-- ==== Sys2Proof/Proofs/Limits.lean ====
section
/-! SUPPORT. Instructions that lack cells, have no room for theirs, or name an address they may not reach (R39, R79, R82 to R84, R91). -/

set_option Elab.async false

namespace Sys2Proof.Machine

open Sys2Proof

/-! ## Cells (R39, R91) -/

theorem need_under {s : State} {c : CoreId} {x : CtxId} {n : Nat} {touch : List Nat} {pops pushes : Nat} (h : (s.ctx c x).depth < n)
    (h8 : (s.ctx c x).depth ≤ 8) : s.need c x n touch pops pushes = .fault s 0x11 0 :=
  (if_neg (by omega)).trans (if_pos h)

theorem need_full {s : State} {c : CoreId} {x : CtxId} {n : Nat} {touch : List Nat} {pops pushes : Nat} (h : n ≤ (s.ctx c x).depth)
    (h8 : (s.ctx c x).depth = 8) (hp : 8 < 8 - pops + pushes) : s.need c x n touch pops pushes = .fault s 0x10 0 :=
  (if_neg (by omega)).trans ((if_neg (by omega)).trans (if_pos (by omega)))

/-- An instruction that first asks for its cells. -/
theorem simple_under {s : State} {c : CoreId} {x : CtxId} {i : Instr} {e : Enc} {n : Nat} {touch : List Nat} {pops : Nat} {pushes : State → Nat}
    {k : State → Unit → State → Res (Option Word)}
    (hi : exec i s = s.simple c x e fun r => (r.need c x n touch pops (pushes r)).bind (k r)) (h : (s.ctx c x).depth < n)
    (h8 : (s.ctx c x).depth ≤ 8) : Faults s c x i e 0x11 0 :=
  simple_faults hi (by rw [need_under h h8]; rfl)

theorem simple_full {s : State} {c : CoreId} {x : CtxId} {i : Instr} {e : Enc} {n : Nat} {touch : List Nat} {pops : Nat} {pushes : State → Nat}
    {k : State → Unit → State → Res (Option Word)}
    (hi : exec i s = s.simple c x e fun r => (r.need c x n touch pops (pushes r)).bind (k r)) (h : n ≤ (s.ctx c x).depth)
    (h8 : (s.ctx c x).depth = 8) (hp : 8 < 8 - pops + pushes s) : Faults s c x i e 0x10 0 :=
  simple_faults hi (by rw [need_full h h8 hp]; rfl)

theorem issue_under {s : State} {c : CoreId} {x : CtxId} {i : Instr} {e : Enc} {n : Nat} {touch : List Nat} {pops : Nat} {pushes : State → Nat}
    {k : State → Unit → State → Res Done}
    (hi : exec i s = s.issue c x e fun r => (r.need c x n touch pops (pushes r)).bind (k r)) (h : (s.ctx c x).depth < n)
    (h8 : (s.ctx c x).depth ≤ 8) : Faults s c x i e 0x11 0 := by
  intro ready
  rw [hi]
  exact issue_faults ready (by rw [need_under h h8]; rfl)

/-! ## Data addresses (R79, R82 to R84) -/

/-- An address that its access may not use; the secure region is not concerned. -/
structure BadAddress (s : State) (c : CoreId) (x : CtxId) (a : Word) (n : Nat) (store : Bool) (code : Byte) : Prop where
  found : s.checkData c (s.ctx c x) a n store false = some code
  plain : code ≠ fcPriv

theorem BadAddress.unnoted {s : State} {c : CoreId} {x : CtxId} {a : Word} {n : Nat} {store : Bool} {code : Byte}
    (h : BadAddress s c x a n store code) : s.noteSecure c a code = s := by
  have other : (code == fcPriv) = false := beq_eq_false_iff_ne.mpr h.plain
  unfold State.noteSecure
  split
  · simp only [other, Bool.and_false, Bool.false_eq_true, if_false]
  · rfl

theorem BadAddress.load {s : State} {c : CoreId} {x : CtxId} {a : Word} {n : Nat} {code : Byte} (h : BadAddress s c x a n false code) :
    s.loadBytes c x a n false = .fault s code a := by
  simp only [State.loadBytes, h.found, h.unnoted]

theorem BadAddress.store {s : State} {c : CoreId} {x : CtxId} {a v : Word} {n : Nat} {code : Byte} (h : BadAddress s c x a n true code) :
    s.storeBytes c x a n v = .fault s code a := by
  simp only [State.storeBytes, State.storeLanes, h.found, h.unnoted]

theorem badAddress_align {s : State} {c : CoreId} {x : CtxId} {a : Word} {n : Nat} (store : Bool) (h : a.toNat % n ≠ 0) :
    BadAddress s c x a n store 0x03 :=
  ⟨if_pos (by simp [h]), by decide⟩

/-- A register takes whole words only (R510). -/
theorem badAddress_register {s : State} {c : CoreId} {x : CtxId} {a : Word} {n : Nat} (h : target (some c) a = .ctl) (hn : n < 4) :
    BadAddress s c x a n true 0x03 :=
  ⟨if_pos (by simp [h, hn]), by decide⟩

theorem badAddress_unmapped {s : State} {c : CoreId} {x : CtxId} {a : Word} {n : Nat} (hc : (s.ctx c x).cntd = false)
    (h : target (some c) a = .unmapped) (ha : a.toNat % n = 0) : BadAddress s c x a n false 0x04 :=
  ⟨by simp [State.checkData, h, ha, Ctx.counted, hc]; rfl, by decide⟩

theorem badAddress_flash {s : State} {c : CoreId} {x : CtxId} {a : Word} {n : Nat} (hc : (s.ctx c x).cntd = false)
    (h : target (some c) a = .flash) (ha : a.toNat % n = 0) : BadAddress s c x a n true 0x05 :=
  ⟨by simp [State.checkData, h, ha, Ctx.counted, hc]; rfl, by decide⟩

/-- A load from a bad address. -/
theorem load_faults {s : State} {c : CoreId} {x : CtxId} {i : Instr} {e : Enc} {n : Nat} {g : Word → Word} {code : Byte}
    (hi : exec i s = s.loadOp c x e n id g) (h : Cells s c x 1) (bad : BadAddress s c x ((s.ctx c x).cell 0) n false code) :
    Faults s c x i e code ((s.ctx c x).cell 0) := by
  have need : s.needPops c x 1 1 = .ok () s := needPops_cells h (by have := h.1; have := h.2.1; omega)
  refine simple_faults hi ?_
  simp only [need, Res.bind_ok, id, bad.load]
  rfl

/-- A store to a bad address. -/
theorem store_faults {s : State} {c : CoreId} {x : CtxId} {i : Instr} {e : Enc} {n pushes : Nat} {vs : State → List Word} {code : Byte}
    (hi : exec i s = s.issue c x e fun s => (s.needPops c x 2 pushes).bind fun _ q =>
      (q.storeBytes c x ((s.ctx c x).cell 0) n ((s.ctx c x).cell 1)).bind fun l q => .ok { late := l } (q.replace c x 2 (vs s)))
    (h : Cells s c x 2) (hp : pushes ≤ 1) (bad : BadAddress s c x ((s.ctx c x).cell 0) n true code) :
    Faults s c x i e code ((s.ctx c x).cell 0) := by
  have need : s.needPops c x 2 pushes = .ok () s := needPops_cells h (by have := h.1; have := h.2.1; omega)
  intro ready
  rw [hi]
  refine issue_faults ready ?_
  simp only [need, Res.bind_ok, bad.store]
  rfl

/-- Settles O23: the cells are counted, and the address judged, before anything else. -/
theorem limitsFault : Obligations.LimitsFault := by
  intro s c x u a fault
  refine ⟨fun h => ?_, fun h => ?_, fun h => ?_, fun h => ⟨fun ha => ?_, fun ha => ⟨?_, ?_⟩, fun hc ht => ⟨?_, ?_, fun ha => ?_⟩⟩,
    fun h => ⟨fun ha => ⟨?_, ?_⟩, fun ha => ?_, fun ht => ?_, fun hc ht => ⟨?_, fun ha => ?_⟩⟩⟩
  · have h : (s.ctx c x).depth = 0 := h
    have none : (s.ctx c x).depth < 1 := by omega
    have h8 : (s.ctx c x).depth ≤ 8 := by omega
    exact ⟨simple_under rfl none h8, simple_under rfl none h8, simple_under rfl none h8, simple_under rfl none h8, simple_under rfl none h8,
      simple_under rfl none h8, simple_under rfl none h8, simple_under rfl none h8, simple_under rfl none h8, simple_under rfl none h8⟩
  · have h : (s.ctx c x).depth ≤ 1 := h
    have one : (s.ctx c x).depth < 2 := by omega
    have h8 : (s.ctx c x).depth ≤ 8 := by omega
    have leave : s.leave c x = .fault s 0x11 0 := (if_neg (by omega)).trans (if_pos (.inl one))
    exact ⟨simple_under rfl one h8, simple_under rfl one h8, simple_under rfl one h8, simple_under rfl one h8, simple_under rfl one h8,
      issue_under rfl one h8, simple_under rfl one h8, simple_faults (body := fun s => s.leave c x) rfl leave⟩
  · have full : (s.ctx c x).depth = 8 := h
    have all (n : Nat) (hn : n ≤ 8) : n ≤ (s.ctx c x).depth := by omega
    exact ⟨fun n => simple_full (pops := 0) rfl (all 0 (by decide)) full (by simp), simple_full (pops := 0) rfl (all 0 (by decide)) full (by simp),
      simple_full (pops := 0) rfl (all 1 (by decide)) full (by simp), simple_full (pops := 0) rfl (all 2 (by decide)) full (by simp),
      simple_full (pops := 2) rfl (all 2 (by decide)) full (by simp), simple_full (pops := 0) rfl (all 2 (by decide)) full (by simp),
      simple_full (pops := 0) rfl (all 0 (by decide)) full (by simp), simple_full (pops := 1) rfl (all 1 (by decide)) full (by simp)⟩
  · exact load_faults (g := id) rfl h (badAddress_align _ ha)
  · exact load_faults (g := id) rfl h (badAddress_align _ ha)
  · exact load_faults (g := sext16) rfl h (badAddress_align _ ha)
  · exact load_faults (g := id) rfl h (badAddress_unmapped hc ht (Nat.mod_one _))
  · exact load_faults (g := sext8) rfl h (badAddress_unmapped hc ht (Nat.mod_one _))
  · exact load_faults (g := id) rfl h (badAddress_unmapped hc ht ha)
  · exact store_faults (vs := fun _ => []) rfl h (by decide) (badAddress_align _ ha)
  · exact store_faults (vs := fun s => [(s.ctx c x).cell 0 + 4]) rfl h (by decide) (badAddress_align _ ha)
  · exact store_faults (vs := fun _ => []) rfl h (by decide) (badAddress_align _ ha)
  · exact store_faults (vs := fun _ => []) rfl h (by decide) (badAddress_register ht (by decide))
  · exact store_faults (vs := fun _ => []) rfl h (by decide) (badAddress_flash hc ht (Nat.mod_one _))
  · exact store_faults (vs := fun _ => []) rfl h (by decide) (badAddress_flash hc ht ha)

end Sys2Proof.Machine
end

• **What the exercise asks**: All lines in the records above with "unnoted" need to be found and copied.

• **Solution to this exercise**:
theorem BadAddress.unnoted {s : State} {c : CoreId} {x : CtxId} {a : Word} {n : Nat} {store : Bool} {code : Byte}
  simp only [State.loadBytes, h.found, h.unnoted]
  simp only [State.storeBytes, State.storeLanes, h.found, h.unnoted]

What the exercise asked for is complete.